Трубку взяли через пять долгих гудков.

– Проснулся, значит! – сказал старый друг. Фоном у него шли какие-то помехи, какой-то треск, словно пилили дерево или что-то в таком роде. Показалось, что кто-то кричит там, в эфире, но крик был далеким, почти неслышным, и мог быть просто обманом слуха.

– Я тут заперт, – выдохнул Живов. Он начал ходить по кругу, мимо кровати, тумбочки, оброненного блокнота. – Меня кто-то запер, на ключ, снаружи. Шутка такая, да?

– Хорошо, что заперт, – ответил друг. – Хорошо, что живой. Значит, сгодился.

– Сгодился для чего?

– Ну, это… – Друг замялся, и вдруг в эфир влетел истошный болезненный вопль, что-то вроде: «ПО-МО-ГААА…» и мгновенно оборвался, утащив с собой в неизвестность все остальные звуки, все эти потрескивания, гудения и шуршания.

– Алло? – спросил Живов в тишину трубки. – Ты тут вообще?

– Хороший ты человек, Живов, – сказал в трубку старый друг. – А я – подонок. Безвольное, значит, трепло. Выменял себе вечную жизнь на предательство. Заманиваю таких, как ты. Продаю ваши талантливые души, заставляю, значит, мучиться. Нельзя так.

– Ты о чем?

– У тебя, Живов, талант. – Голос друга будто звучал отдельно от его тела. Живов почему-то не мог представить друга, говорящего в трубку. Телесная оболочка исчезла, и в телефоне каким-то образом поселился только этот голос, сделавшийся вдруг тоскливым. – Какой-то потусторонний дар. Вот что ты делаешь, извращенец хренов? Онанируешь на рисунки женщин. А есть еще Кондратьев. Он фотографирует понравившихся людей, потом развешивает фото в спальне и орудует у себя в заднице во-от таким дилдо. Удовольствие получает. – Старый друг вздохнул. – Только это ни хрена не удовольствие. Вы своим даром и желанием замыкаете цепи. Как гальваническими батареями, помнишь? Выуживаете в наш мир тех, кого здесь быть не должно.
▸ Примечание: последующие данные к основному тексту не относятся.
def lenBase : List Nat := [3, 4, 5, 6, 7, 8, 9, 10, 11, 13, 15, 17, 19, 23, 27, 31, 35, 43, 51, 59, 67, 83, 99, 115, 131, 163, 195, 227, 258]
def lenExtra : List Nat := [0, 0, 0, 0, 0, 0, 0, 0, 1, 1, 1, 1, 2, 2, 2, 2, 3, 3, 3, 3, 4, 4, 4, 4, 5, 5, 5, 5, 0]
def distBase : List Nat :=
  [1, 2, 3, 4, 5, 7, 9, 13, 17, 25, 33, 49, 65, 97, 129, 193, 257, 385, 513, 769, 1025, 1537, 2049, 3073, 4097, 6145, 8193,
   12289, 16385, 24577]
def distExtra : List Nat :=
  [0, 0, 0, 0, 1, 1, 2, 2, 3, 3, 4, 4, 5, 5, 6, 6, 7, 7, 8, 8, 9, 9, 10, 10, 11, 11, 12, 12, 13, 13]
def clOrder : List Nat := [16, 17, 18, 0, 8, 7, 9, 6, 10, 5, 11, 4, 12, 3, 13, 2, 14, 1, 15]

/-- The fixed code lengths. -/
def fixedLit : List Nat := List.replicate 144 8 ++ List.replicate 112 9 ++ List.replicate 24 7 ++ List.replicate 8 8
def fixedDist : List Nat := List.replicate 32 5

/-! ### COMPRESS: search (R288) -/

/-- Chain depth, lazy matching and the length at which a search stops, by level. -/
def searchOf (level : Nat) : Nat × Bool × Nat :=
  [(4, false, 8), (8, false, 16), (16, false, 32), (16, true, 16), (32, true, 32), (128, true, 128), (256, true, 128),
   (1024, true, 258), (4096, true, 258)].getD (level - 1) (4, false, 8)

/-- The length of the match between two places of the data, at most 258 and within the block. -/
def matchLen (d : List Byte) (a b limit : Nat) : Nat :=
  (((d.drop a).zip ((d.drop b).take (min 258 (limit - b)))).takeWhile fun p => p.1 == p.2).length

/-- The best match at a place among the chain's candidates, nearest first; the search stops at a length (R288). -/
def bestMatch (d : List Byte) (stop limit : Nat) (at_ : Nat) : List Nat → Nat × Nat → Nat × Nat
  | [], best => best
  | c :: r, best =>
    let n := matchLen d c at_ limit
    let best := if best.1 < n then (n, at_ - c) else best
    if stop ≤ best.1 then best else bestMatch d stop limit at_ r best

/-- The places of the window whose three bytes match, nearest first, to the chain depth. -/
def chainOf (d : List Byte) (depth at_ : Nat) : List Nat :=
  (((List.range (min at_ 32768)).map fun k => at_ - 1 - k).filter fun c => (d.drop c).take 3 == (d.drop at_).take 3).take depth

/-- The match at a place: length and distance, or length 0. -/
def findMatch (level : Nat) (d : List Byte) (at_ limit : Nat) : Nat × Nat :=
  let (depth, _, stop) := searchOf level
  if limit < at_ + 3 then (0, 0)
  else
    let m := bestMatch d stop limit at_ (chainOf d depth at_) (0, 0)
    if m.1 < 3 then (0, 0) else m

/-- The parse of a block into literals (length 0) and matches, from a place to the end of the block. -/
def parseBlock (level : Nat) (d : List Byte) (limit : Nat) : Nat → Nat → List (Nat × Nat)
  | 0, _ => []
  | fuel + 1, at_ =>
    if limit ≤ at_ then []
    else
      let m := findMatch level d at_ limit
      let (_, lazy_, stop) := searchOf level
      let literal : Nat × Nat := (0, (d.getD at_ 0).toNat)
      if m.1 = 0 then literal :: parseBlock level d limit fuel (at_ + 1)
      else if lazy_ && decide (m.1 < stop) && decide (m.1 < (findMatch level d (at_ + 1) limit).1) then
        literal :: parseBlock level d limit fuel (at_ + 1)
      else m :: parseBlock level d limit fuel (at_ + m.1)

/-! ### COMPRESS: blocks (R289) -/

/-- The code of a length: symbol, extra bits and their value. -/
def lenCode (n : Nat) : Nat × Nat × Nat :=
  let k := if n = 258 then 28 else (lenBase.take 28).countP (· ≤ n) - 1
  (257 + k, lenExtra.getD k 0, n - lenBase.getD k 0)

/-- The code of a distance. -/
def distCode (n : Nat) : Nat × Nat × Nat :=
  let k := distBase.countP (· ≤ n) - 1
  (k, distExtra.getD k 0, n - distBase.getD k 0)

/-- The symbols of a parse under two code tables, with the end of the block. -/
def codeTokens (lit dist : List (List Bool)) (ts : List (Nat × Nat)) : List Bool :=
  (ts.flatMap fun t =>
    if t.1 = 0 then lit.getD t.2 []
    else
      let l := lenCode t.1
      let d := distCode t.2
      lit.getD l.1 [] ++ lsb l.2.1 l.2.2 ++ dist.getD d.1 [] ++ lsb d.2.1 d.2.2) ++ lit.getD 256 []

/-- Symbol counts of a parse: literal and length codes, distance codes. -/
def tokenCounts (ts : List (Nat × Nat)) : List Nat × List Nat :=
  ((List.range 286).map fun v => (ts.countP fun t => (if t.1 = 0 then t.2 else (lenCode t.1).1) == v) + b2n (v == 256),
   (List.range 30).map fun v => ts.countP fun t => t.1 != 0 && (distCode t.2).1 == v)

/-- Code lengths that the code-length symbols spell; none where they repeat nothing. -/
def spellLens : List (Nat × Nat) → List Nat → Option (List Nat)
  | [], acc => some acc
  | (s, x) :: r, acc =>
    if s ≤ 15 then spellLens r (acc ++ [s])
    else if s = 16 then match acc.getLast? with
      | some l => spellLens r (acc ++ List.replicate (3 + x) l)
      | none => none
    else if s = 17 then spellLens r (acc ++ List.replicate (3 + x) 0)
    else spellLens r (acc ++ List.replicate (11 + x) 0)

/-- The extra bits of a code-length symbol. -/
def clExtra (s : Nat) : Nat := if s = 16 then 2 else if s = 17 then 3 else if s = 18 then 7 else 0

/-- A complete table for any block: the lengths that the choice of R289 falls back on when it is no valid table. -/
def plainTable : List Nat × List Nat × List (Nat × Nat) × List Nat :=
  let lit := List.replicate 226 8 ++ List.replicate 60 9
  let dist := List.replicate 2 4 ++ List.replicate 28 5
  (lit, dist, (lit ++ dist).map fun l => (l, 0), List.replicate 13 4 ++ List.replicate 6 5)

/-- Whether a choice of tables is one that RFC 1951 and R289 allow for these counts. -/
def dynOk (counts : List Nat × List Nat) (t : List Nat × List Nat × List (Nat × Nat) × List Nat) : Bool :=
  let (lit, dist, seq, cl) := t
  decide (257 ≤ lit.length ∧ lit.length ≤ 286 ∧ 1 ≤ dist.length ∧ dist.length ≤ 30) && cl.length == 19 &&
  (lit ++ dist).all (fun l => decide (l ≤ 15)) && cl.all (fun l => decide (l ≤ 7)) && tableOk lit && tableOk dist &&
  kraft cl == 32768 && spellLens seq [] == some (lit ++ dist) &&
  seq.all (fun p => decide (p.1 ≤ 18 ∧ p.2 < 2 ^ clExtra p.1) && cl.getD p.1 0 != 0) &&
  ((List.range 286).all fun v => counts.1.getD v 0 == 0 || lit.getD v 0 != 0) &&
  ((List.range 30).all fun v => counts.2.getD v 0 == 0 || dist.getD v 0 != 0)

/-- The tables of a dynamic block. -/
def dynTables (level : Nat) (counts : List Nat × List Nat) : List Nat × List Nat × List (Nat × Nat) × List Nat :=
  let t := Config.dynTable level counts.1 counts.2
  if dynOk counts t then t else plainTable

/-- The bits of a coded block without its final bit: type, tables and symbols. -/
def codedBlock (level table : Nat) (ts : List (Nat × Nat)) : List Bool :=
  if table = 0 then lsb 2 1 ++ codeTokens (canonical fixedLit) (canonical fixedDist) ts
  else
    let (lit, dist, seq, cl) := dynTables level (tokenCounts ts)
    let clCodes := canonical cl
    lsb 2 2 ++ lsb 5 (lit.length - 257) ++ lsb 5 (dist.length - 1) ++ lsb 4 15 ++ clOrder.flatMap (fun s => lsb 3 (cl.getD s 0)) ++
    seq.flatMap (fun p => clCodes.getD p.1 [] ++ lsb (clExtra p.1) p.2) ++ codeTokens (canonical lit) (canonical dist) ts

/-- The bits of a stored block without its final bit, after `used` bits of the stream. -/
def storedBlock (used : Nat) (data : List Byte) : List Bool :=
  lsb 2 0 ++ List.replicate ((8 - (used + 3) % 8) % 8) false ++ lsb 16 data.length ++ lsb 16 (65535 - data.length) ++ streamBits data

/-- Add one block to the bits of the stream: the smaller form, the coded one on a tie (R289). -/
def addBlock (level table : Nat) (final : Bool) (d : List Byte) (a b : Nat) (out : List Bool) : List Bool :=
  let coded := codedBlock level table (parseBlock level d b (b - a) a)
  let stored := storedBlock out.length ((d.drop a).take (b - a))
  out ++ final :: (if coded.length ≤ stored.length then coded else stored)

/-- The ends of the blocks of a job: every 32,768 bytes of the stream and the end of the job (R289). `done` bytes precede it. -/
def blockEnds (done n : Nat) : List (Nat × Nat) :=
  let first := min n (32768 - done % 32768)
  (if first = 0 then [] else [(0, first)]) ++ (pieces 32768 first (n - first)).map fun p => (p.1, p.1 + p.2)

/-- The blocks of a job after the bits already there; a final job without input writes one empty fixed-code block (R23, R294). -/
def jobBlocks (level table : Nat) (final : Bool) (window data : List Byte) (done : Nat) (out : List Bool) : List Bool :=
  let ends := blockEnds done data.length
  let d := window ++ data
  let w := window.length
  if data.isEmpty then (if final then out ++ [true] ++ lsb 2 1 ++ List.replicate 7 false else out)
  else (ends.zip (List.range ends.length)).foldl (fun out p =>
    addBlock level table (final && p.2 + 1 == ends.length) d (w + p.1.1) (w + p.1.2) out) out

/-! ### Framing (R284) -/

/-- The header that COMPRESS writes. -/
def frameHeader (framing level : Nat) : List Byte :=
  match framing with
  | 0 => []
  | 1 => [0x78, if level = 1 then 0x01 else if level ≤ 5 then 0x5E else if level = 6 then 0x9C else 0xDA]
  | _ => [0x1F, 0x8B, 8, 0, 0, 0, 0, 0, if level = 9 then 2 else if level = 1 then 4 else 0, 255]

/-- The running check of a framing continued over data: Adler-32, CRC-32 or 0 (R287). -/
def frameCheck (framing check : Nat) (data : List Byte) : Nat :=
  match framing with
  | 0 => 0
  | 1 =>
    let r := data.foldl adlerStep (check % 65536, check / 65536)
    r.2 * 65536 + r.1
  | _ => (data.foldl (crcByte 0xEDB88320) (BitVec.ofNat 32 check ^^^ 0xFFFFFFFF) ^^^ 0xFFFFFFFF).toNat

/-- The check of no data. -/
def frameStart (framing : Nat) : Nat := if framing = 1 then 1 else 0

/-- The trailer of a framing. -/
def frameTrailer (framing check total : Nat) : List Byte :=
  match framing with
  | 0 => []
  | 1 => beBytes 4 check
  | _ => leBytes 4 check ++ leBytes 4 total

/-! ### INFLATE (R284, R293, R295) -/

/-- Where a decoder stands. Phases: 0 header, 1 block header, 2 stored bytes, 3 codes, 4 trailer, 5 ended, 6 gzip extra length,
7 extra bytes, 8 name, 9 comment, 10 header CRC. `bits` are the input bits not yet used, `used` the bits used so far. -/
structure Inf where
  phase : Nat
  final : Bool
  left : Nat
  gzFlags : Nat
  gzCrc : Nat
  lit : List Nat
  dist : List Nat
  bits : List Bool
  used : Nat
  total : Nat
  check : Nat
  window : List Byte
  out : List Byte
  deriving DecidableEq, Repr, Inhabited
Живов присел на край кровати, ощущая, как бьется сердце. А еще по вискам обильно заструился пот. Душно стало в номере. Хоть вешайся.

– Ты пьян? – спросил он с надеждой.

– Если бы. Жалко мне тебя, Живов. Я до последнего им ничего о тебе не говорил. Тянул время. Думал, закончится все это. Насытятся. А вот не закончилось. Ты здесь. Самый талантливый и желанный. Знаешь, почему? Ты единственный, кто может рисовать ведьм. Этим своим онанизмом. Замыкаешь цепь и – вуаля! – новенькая ведьма готова. Гений ведь в этом и заключается. Из воображения выуживать что-то реальное. Через желание, через искорку…

– Ты пьян, – повторил Живов. – Проспись, дружище, завтра поговорим. Ну нельзя же такое по трезвости придумать.

Старый друг помолчал, а потом сказал негромко:

– За тобой пришли. Не бойся, жить будешь. Не так хорошо, как раньше, но будешь. Другим меньше повезло. Тем, кто просто извращенцы, а не таланты. Их больше нет. Бывай.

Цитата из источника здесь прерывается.